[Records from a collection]

/-- The levels other than the vector level, and the vector level's bucket count and extent. -/
def mvOthers (j : Job) : List MLev := (mvLs j).filter (fun lv => lv.dim != mvCdim j.trv)
/-- Bucket count of the vector level. -/
def vecN (j : Job) : Nat := ((mvLs j).find? (fun lv => lv.dim == mvCdim j.trv)).elim 1 (fun lv => lv.n)
/-- Extent of the vector level. -/
def vecE (j : Job) : Nat := ((mvLs j).find? (fun lv => lv.dim == mvCdim j.trv)).elim 1 (fun lv => lv.ext)

/-- Worst-case bytes of one block (R237). -/
def worstBlock (comp b : Nat) : Nat := if comp = 3 ∨ comp = 4 then 8 * b + 16 else 136 + 16 * b
/-- Worst-case stream length W (R237). -/
def streamW (j : Job) : Nat := ceilDiv (vecN j) 128 * worstBlock (mvComp j) (mvEw j.trv)

/-- Interval of a compressed side (R237). -/
def compIv (j : Job) (base : Nat) : Int × Int :=
  let ts := (mvOthers j).map (fun lv => (lv.n, lv.so))
  ((base : Int) + loSum ts, (base : Int) + hiSum ts + streamW j - 1)

/-- Interval of the bit vectors at s_msk (R238): an offset into a window, or an address in the parcel space. -/
def mskIv (j : Job) : Int × Int :=
  let nv := ((mvOthers j).map (fun lv => lv.n)).foldl (· * ·) 1
  let ts := [(nv, mvBms j.trv)]
  let inSm := mvComp j ≠ 1 ∧ routeSrc (mvRoute j) = .sm
  let base : Int := (if inSm then mvMskV j % 2 ^ 35 else mvMskV j : Nat)
  (base + loSum ts, base + hiSum ts + 16 * ceilDiv (vecN j) 128 - 1)

/-- Bytes of a pool image (R77). -/
def poolImageBytes : Nat := 65856

/-- Interval of the source at bucket extents, widened for a swizzle. -/
def mvSrcIv (s : State) (p l : Nat) (j : Job) : Int × Int :=
  let d := mvSrc s p l j
  if mvRoute j = 10 then (0, -1)
  else if mvRoute j = 11 then widen d.key ((d.addr : Int), (d.addr : Int) + poolImageBytes - 1)
  else if mvComp j = 1 then widen d.key (compIv j d.addr)
  else widen d.key (walkIv j.trv false d.addr (mvLs j))

/-- Interval of the destination at bucket extents, widened for a swizzle. -/
def mvDstIv (s : State) (p l : Nat) (j : Job) : Int × Int :=
  let d := mvDst s p l j
  if mvRoute j = 11 then (0, -1)
  else if mvRoute j = 10 then widen d.key ((d.addr : Int), (d.addr : Int) + poolImageBytes - 1)
  else if mvComp j = 2 ∨ mvComp j = 3 ∨ mvComp j = 4 then widen d.key (compIv j d.addr)
  else widen d.key (otherIv j.trv false d.addr (mvLs j))

/-- The scratchpad and cluster-buffer operands of a MOVE. -/
def mvOpnds (s : State) (p l : Nat) (j : Job) : List Opnd :=
  sideOpnd (mvSrc s p l j) 0 (mvSrcIv s p l j) false ++ sideOpnd (mvDst s p l j) 1 (mvDstIv s p l j) true ++
  (if mvComp j = 1 then sideOpnd (mvMsk s p l j) 2 (mskIv j) true
   else if mvComp j = 4 then sideOpnd (mvMsk s p l j) 2 (mskIv j) false else [])

/-- Reserved traverse fields of a movement (R222, R473): the descriptor word is named by its parcel-space address. -/
def mvTrvIllegal (l : Nat) (j : Job) (comp : Nat) : Option Fail :=
  let addr := 0x654000000 + l * 0x10000 + 0x1000 + 128 * j.trvNo
  let mk (b : Nat) : Option Fail := mkFail evIllegalEncoding 0 (illegalPayload 0 0xFF b j.pc.toNat addr 0)
  if 9 < mvEwCode j.trv then mk 0
  else if comp ≠ 0 ∧ 4 < mvCdim j.trv then mk 9
  else none

/-- Combinations and encodings of a MOVE that are not allowed (R170, R177, R178, R211, R222, R236, R317). -/
def mvIllegal (s : State) (p l : Nat) (j : Job) : Option Fail :=
  let route := mvRoute j
  let comp := mvComp j
  let eng := mvParcel j
  let es := if mvUsesTrv j then enabledLevels j.trv else []
  firstFail [
    failIllegal j (decide (11 < route)) 24,
    failIllegal j (decide (4 < comp)) 29,
    failIllegal j (if eng then !(route == 4 || route == 5 || route == 7) else route == 7) 0xFFFF,
    failIllegal j (mvSext j != 0 && es.any (fun x => 31 < mvSext j + x.1)) 0xFFFF,
    failIllegal j (comp == 1 && decide (routeDst route ≠ .sp)) 0xFFFF,
    failIllegal j (decide (2 ≤ comp) && !(decide (routeDst route = .sm) || decide (routeDst route = .cb))) 0xFFFF,
    failIllegal j (comp != 0 && decide (8 ≤ route)) 0xFFFF,
    failIllegal j (route == 6 && (field (mvDstV j) 19 2 == 3 || field (mvSrcV j) 19 2 != 0)) 0xFFFF,
    failIllegal j (mvAperture s p j && (comp != 0 || bvb j.word 52)) 0xFFFF,
    if mvUsesTrv j then mvTrvIllegal l j comp else none,
    failIllegal j (comp != 0 && decide (4 < mvEwCode j.trv)) 0xFFFF,
    failIllegal j ((comp == 3 || comp == 4) && bvf j.trv 16 16 != 0) 0xFFFF]

/-- SHAPE_EXCEEDS of a MOVE (R208, R224, R317). -/
def mvShape (s : State) (p l : Nat) (j : Job) : List (Option ShapeFail) :=
  if !mvUsesTrv j then []
  else
    let past := (mvLs j).find? (fun lv => lv.n < lv.ext)
    let iv := mvDstIv s p l j
    let len := iv.2 - iv.1 + 1
    let apart := decide (iv.1 / 2 ^ 24 ≠ iv.2 / 2 ^ 24) || decide (iv.1 < 0x600000000) || decide (0x63FFFFFFF < iv.2)
    [match past with
      | some lv => some (0x01, lv.no, lv.ext, lv.n)
      | none => none,
     shapeIntervals (mvOpnds s p l j),
     if mvAperture s p j && decide (mvForm s p j = .message) then
       (if (2 : Int) ^ 20 < len then some (0x0E, 0xFF, len.toNat, 2 ^ 20)
        else shapeChk apart 0x0E 0xFF (unsignedBits 64 iv.2) (unsignedBits 64 (iv.1 / 2 ^ 24 * 2 ^ 24 + 2 ^ 24 - 1)))
     else none]

/-- PERM_INVALID with a reason and a level (R226). -/
def permFail (j : Job) (reason level : Nat) : Option Fail :=
  mkFail evPermInvalid 0 (packFields [(4, j.pc.toNat), (1, j.trvNo), (1, reason), (1, level)] [])

/-- The first enabled level that names a dimension named before it (R226, reason 0x01). -/
def dupLevel : List MLev → Option Nat
  | [] => none
  | lv :: r => match r.find? (fun x => x.dim == lv.dim) with
    | some x => some x.no
    | none => dupLevel r

/-- Insert into a list that rises in the stride's magnitude, after equal ones. -/
def insertStride (x : Nat × MLev) : List (Nat × MLev) → List (Nat × MLev)
  | [] => [x]
  | y :: r => if x.1 < y.1 then x :: y :: r else y :: insertStride x r
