/-- One block of a vector is expanded: `k` is the block's number within the vector. -/
def expandBlock (s : State) (p l : Nat) (j : Job) (v : Vec) (x : CompRun) (k : Nat) : CompRun :=
  if x.fail.isSome then x else
  let src := mvSrc s p l j
  let dst := mvDst s p l j
  let msk := mvMsk s p l j
  let ew := mvEw j.trv
  let zc := mvZc j.trv
  let sph := src.phys s p l
  let u := dmaUnitOf (mvParcel j)
  let sm := viewOf s (src.space p l) (srcReach p l) u
  let dm := viewOf s (dst.space p l) (srcReach p l) u
  let lives := v.inside && decide (128 * k < vecE j)
  let n := (sideBytes sm sph x.pos 1).getD 0 0
  let len := if lives then blockLen ew n.toNat else 0
  let as := sideAddrs sph x.pos len
  match unitAt (viewPoison s (src.space p l) (srcReach p l) u) (src.space p l) as with
  | some n => { x with fail := some (poisonFail s (src.space p l) n (srcReach p l)) }
  | none =>
    let bs := as.map (memByte sm)
    match (if lives then blockBad bs (128 * k) (vecE j) (sideAddr src x.pos) else none) with
    | some b => { x with fail := some (dmaMeta j 1 x.blk 0xFF b) }
    | none =>
      let (codes, bits) := denseOf zc (min 128 (vecN j - 128 * k)) (if lives then blockPairs ew bs else [])
      let at' (e : Nat) : Int := 8 * dst.addr + ew * (v.sw + 128 * k + e)
      let mo : Int := (msk.addr : Int) + v.no * mvBms j.trv + 16 * k
      let ws := (List.range codes.length).flatMap (fun e =>
          (elemAddrs (dst.phys s p l) ew (at' e)).map (fun a => (dst.space p l, a))) ++
        (sideAddrs (msk.phys s p l) mo 16).map (fun a => (Space.sp p l, a))
      { x with
        ov := (codes.mapIdx (fun e c => (e, c))).foldl (fun ov ec =>
          putElem dm (dst.phys s p l) ew ov (at' ec.1) ec.2) x.ov
        map := putBytes (msk.phys s p l) x.map mo (leBytes 16 bits)
        ws := ws.reverse ++ x.ws
        reads := (match src.mem with | .sm => as.reverse ++ x.reads | _ => x.reads)
        blk := x.blk + b2n lives
        pos := x.pos + len }

/-- One vector is expanded. -/
def expandVec (s : State) (p l : Nat) (j : Job) (x : CompRun) (v : Vec) : CompRun :=
  (List.range (ceilDiv (vecN j) 128)).foldl (expandBlock s p l j v) { x with pos := (mvSrc s p l j).addr + v.so }

/-- The effect of an expansion. -/
def runExpand (p l : Nat) (s : State) (j : Job) (no : Nat) : State :=
  runComp p l s j no ((mvVecs j).foldl (expandVec s p l j) {})

/-- MOVE with comp 001b (R238). -/
def execMoveExpand (p : ParcelId) (l : ReachId) (s : State) : Out := .next (issueMove s p l .expand (runExpand p l))

/-! ### Stores (R238, comp 010b to 100b) -/

/-- What a store makes of one block: its bytes, or the check that fails. Arguments: block number, codes, mask bits
(bit e is element e), address of the block. -/
abbrev BlockMaker := Nat → List Nat → Nat → Nat → List Byte ⊕ MetaBad

/-- An unstructured block (comp 010b). -/
def makeUnstructured (j : Job) : BlockMaker := fun k codes _ _ =>
  .inl (encodeBlock (mvEw j.trv) k (keptOf (mvZc j.trv) codes))

/-- The four codes of group `g`; elements past the extent are 0 (R235). -/
def groupCodes (codes : List Nat) (g : Nat) : List Nat := (List.range 4).map (fun e => codes.getD (4 * g + e) 0)

/-- Indices of the non-zero codes of a group. -/
def nonZero (cs : List Nat) : List Nat := (List.range 4).filter (fun i => cs.getD i 0 != 0)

• EXERCISE
Copy out every line from the data above that has "mvOthers" in it.

• SOLUTION TO THIS TASK
def mvOthers (j : Job) : List MLev := (mvLs j).filter (fun lv => lv.dim != mvCdim j.trv)
  let ts := (mvOthers j).map (fun lv => (lv.n, lv.so))
  let nv := ((mvOthers j).map (fun lv => lv.n)).foldl (· * ·) 1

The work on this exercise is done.